**Assignment:**
Read the data, and whenever a line holds the word "parseOperands", report that line.

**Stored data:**
-- ==== Sys2Proof/Machine/Assembler.lean ====
section
/-! DEFINITION. The assembler syntax of commands (30_encoding.md R75) and the pseudo-instructions with
their expansions (30_encoding.md R76). A line becomes the commands it stands for; the records are their
`encode`. -/

namespace Sys2Proof.Machine

/-! ## Pseudo-instructions -/

/-- The expansions of 30_encoding.md R76. -/
def expand : Pseudo → List Instr
  | .chkRh slave explen buf => [.chkRd slave fcReadHolding explen buf]
  | .chkRi slave explen buf => [.chkRd slave fcReadInput explen buf]
  | .crcStream bytes => [.crcInit] ++ bytes.map .crcUpdate ++ [.crcRead]

/-! ## Lines -/

/-- Why a line is no command. -/
inductive AsmError where
  /-- A character that no token has. -/
  | badCharacter
  /-- A word in an operand's place that is no number. -/
  | badNumber
  /-- Operands, commas or brackets out of place. -/
  | badOperands
  /-- No command has this name with operands of these shapes. -/
  | noSuchCommand
  /-- An operand outside its field width: an assembly error, never truncated (30_encoding.md R75). -/
  | outOfRange
deriving DecidableEq, Repr

/-- The tokens of a line. -/
inductive Token where
  | word (cs : List Char)
  | comma
  | lbrack
  | rbrack
deriving DecidableEq, Repr

/-- A character of a mnemonic or a number. -/
def isWordChar (c : Char) : Bool := c.isAlphanum || c == '_' || c == '-'

/-- The word read so far, last character first, put before the tokens read so far, last token first. -/
def endWord (word : List Char) (done : List Token) : List Token :=
  match word with
  | [] => done
  | c :: cs => .word (c :: cs).reverse :: done

/-- The tokens of a line. `;` starts a comment (30_encoding.md R75). -/
def tokens : List Char → List Char → List Token → Except AsmError (List Token)
  | [], word, done => .ok (endWord word done).reverse
  | c :: cs, word, done =>
    if c == ';' then .ok (endWord word done).reverse
    else if c == ' ' || c == '\t' then tokens cs [] (endWord word done)
    else if c == ',' then tokens cs [] (.comma :: endWord word done)
    else if c == '[' then tokens cs [] (.lbrack :: endWord word done)
    else if c == ']' then tokens cs [] (.rbrack :: endWord word done)
    else if isWordChar c then tokens cs (c :: word) done
    else .error .badCharacter

/-- A number of a line, and whether it was written in hexadecimal. -/
structure Number where
  value : Int
  hex   : Bool
deriving DecidableEq, Repr

/-- The value of a digit in base 10 or 16. -/
def digitValue (base : Nat) (c : Char) : Option Nat :=
  if '0' ≤ c ∧ c ≤ '9' then some (c.toNat - '0'.toNat)
  else if base = 16 ∧ 'a' ≤ c ∧ c ≤ 'f' then some (c.toNat - 'a'.toNat + 10)
  else if base = 16 ∧ 'A' ≤ c ∧ c ≤ 'F' then some (c.toNat - 'A'.toNat + 10)
  else none

/-- The value of a digit string, after the value `acc` of the digits before it. -/
def digitsValue (base : Nat) : List Char → Nat → Option Nat
  | [], acc => some acc
  | c :: cs, acc => (digitValue base c).bind fun d => digitsValue base cs (acc * base + d)

/-- Decimal with an optional minus sign, or hexadecimal with a `0x` prefix (30_encoding.md R75). -/
def parseNumber (cs : List Char) : Except AsmError Number :=
  let read :=
    match cs with
    | '0' :: 'x' :: d :: ds => (digitsValue 16 (d :: ds) 0).map fun n => { value := n, hex := true }
    | '-' :: d :: ds => (digitsValue 10 (d :: ds) 0).map fun n => { value := -n, hex := false }
    | d :: ds => (digitsValue 10 (d :: ds) 0).map fun n => { value := n, hex := false }
    | [] => none
  match read with
  | some n => .ok n
  | none => .error .badNumber

/-- An operand: a number, or a byte list in brackets (30_encoding.md R75). -/
inductive Operand where
  | num (n : Number)
  | list (ns : List Number)
deriving DecidableEq, Repr

/-- What may come next among the operands. The lists hold the numbers read so far, last first. -/
inductive Expecting where
  | operand
  | separator
  | numberOrClose
  | number (ns : List Number)
  | commaOrClose (ns : List Number)
deriving DecidableEq, Repr

/-- The operands of a line, separated by commas. `done` holds those read so far, last first. -/
def parseOperands : Expecting → List Operand → List Token → Except AsmError (List Operand)
  | .separator, done, [] => .ok done.reverse
  | .separator, done, .comma :: ts => parseOperands .operand done ts
  | .operand, done, .word w :: ts => do
    let n ← parseNumber w
    parseOperands .separator (.num n :: done) ts
  | .operand, done, .lbrack :: ts => parseOperands .numberOrClose done ts
  | .numberOrClose, done, .rbrack :: ts => parseOperands .separator (.list [] :: done) ts
  | .numberOrClose, done, .word w :: ts => do
    let n ← parseNumber w
    parseOperands (.commaOrClose [n]) done ts
  | .number ns, done, .word w :: ts => do
    let n ← parseNumber w
    parseOperands (.commaOrClose (n :: ns)) done ts
  | .commaOrClose ns, done, .comma :: ts => parseOperands (.number ns) done ts
  | .commaOrClose ns, done, .rbrack :: ts => parseOperands .separator (.list ns.reverse :: done) ts
  | _, _, _ => .error .badOperands

/-- A u8 operand. -/
def asmU8 (n : Number) : Except AsmError Byte :=
  if 0 ≤ n.value ∧ n.value ≤ 255 then .ok (BitVec.ofInt 8 n.value) else .error .outOfRange

/-- A u16 operand. -/
def asmU16 (n : Number) : Except AsmError U16 :=
  if 0 ≤ n.value ∧ n.value ≤ 65535 then .ok (BitVec.ofInt 16 n.value) else .error .outOfRange

/-- BLD_WS `value`: a signed decimal -32768..32767, or 0x0000..0xFFFF (30_encoding.md R75). That a decimal
above 32767 is outside its range, although it fits u16, is a DESIGN CHOICE (notes/assumptions/11.md,
unsafe). -/
def asmValue (n : Number) : Except AsmError U16 :=
  if n.hex then asmU16 n
  else if -32768 ≤ n.value ∧ n.value ≤ 32767 then .ok (valuePattern n.value)
  else .error .outOfRange

/-- A byte list, in index order. No length is an assembly error: a BUF list longer than BUF_MAX assembles,
and the block ends the command with ERR_CMD (30_encoding.md R63). DESIGN CHOICE
(notes/assumptions/11.md, unsafe). -/
def asmBytes : List Number → Except AsmError (List Byte)
  | [] => .ok []
  | n :: ns => do
    let b ← asmU8 n
    let bs ← asmBytes ns
    .ok (b :: bs)

/-- REQ: a byte list of 8 bytes (10_state.md R26). Another length is outside the field width and so an
assembly error; that its name is `outOfRange` is a DESIGN CHOICE (notes/assumptions/11.md, unsafe). -/
def asmReq (ns : List Number) : Except AsmError (Vector Byte 8) := do
  let bs ← asmBytes ns
  if h : bs.toArray.size = 8 then .ok ⟨bs.toArray, h⟩ else .error .outOfRange

/-- The commands of a mnemonic with its operands (30_encoding.md R75, R76). -/
def assembleCommand (mnemonic : String) (ops : List Operand) : Except AsmError (List Instr) :=
  match mnemonic, ops with
  | "CRC_INIT", [] => .ok [.crcInit]
  | "CRC_UPDATE", [.num din] => do .ok [.crcUpdate (← asmU8 din)]
  | "CRC_READ", [] => .ok [.crcRead]
  | "CRC_BLOCK", [.list buf] => do .ok [.crcBlock (← asmBytes buf)]
  | "BLD_RH", [.num slave, .num regaddr] => do .ok [.bldRh (← asmU8 slave) (← asmU16 regaddr)]
  | "BLD_RI", [.num slave, .num regaddr] => do .ok [.bldRi (← asmU8 slave) (← asmU16 regaddr)]
  | "BLD_WS", [.num slave, .num regaddr, .num value] => do
    .ok [.bldWs (← asmU8 slave) (← asmU16 regaddr) (← asmValue value)]
  | "CHK_RD", [.num slave, .num expfc, .num explen, .list buf] => do
    .ok [.chkRd (← asmU8 slave) (← asmU8 expfc) (← asmU8 explen) (← asmBytes buf)]
  | "CHK_WR", [.list req, .list buf] => do .ok [.chkWr (← asmReq req) (← asmBytes buf)]
  | "CHK_RH", [.num slave, .num explen, .list buf] => do
    .ok (expand (.chkRh (← asmU8 slave) (← asmU8 explen) (← asmBytes buf)))
  | "CHK_RI", [.num slave, .num explen, .list buf] => do
    .ok (expand (.chkRi (← asmU8 slave) (← asmU8 explen) (← asmBytes buf)))
  | "CRC_STREAM", [.list bytes] => do .ok (expand (.crcStream (← asmBytes bytes)))
  | _, _ => .error .noSuchCommand

/-- The commands of a line. A line of white space and comment alone stands for none. DESIGN CHOICE
(notes/assumptions/11.md, unsafe). -/
def assemble (line : String) : Except AsmError (List Instr) := do
  match ← tokens line.toList [] [] with
  | [] => .ok []
  | [.word m] => assembleCommand (String.ofList m) []
  | .word m :: ts => do assembleCommand (String.ofList m) (← parseOperands .operand [] ts)
  | _ => .error .badOperands

end Sys2Proof.Machine
end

**Solution to this problem:**
def parseOperands : Expecting → List Operand → List Token → Except AsmError (List Operand)
  | .separator, done, .comma :: ts => parseOperands .operand done ts
    parseOperands .separator (.num n :: done) ts
  | .operand, done, .lbrack :: ts => parseOperands .numberOrClose done ts
  | .numberOrClose, done, .rbrack :: ts => parseOperands .separator (.list [] :: done) ts
    parseOperands (.commaOrClose [n]) done ts
    parseOperands (.commaOrClose (n :: ns)) done ts
  | .commaOrClose ns, done, .comma :: ts => parseOperands (.number ns) done ts
  | .commaOrClose ns, done, .rbrack :: ts => parseOperands .separator (.list ns.reverse :: done) ts
  | .word m :: ts => do assembleCommand (String.ofList m) (← parseOperands .operand [] ts)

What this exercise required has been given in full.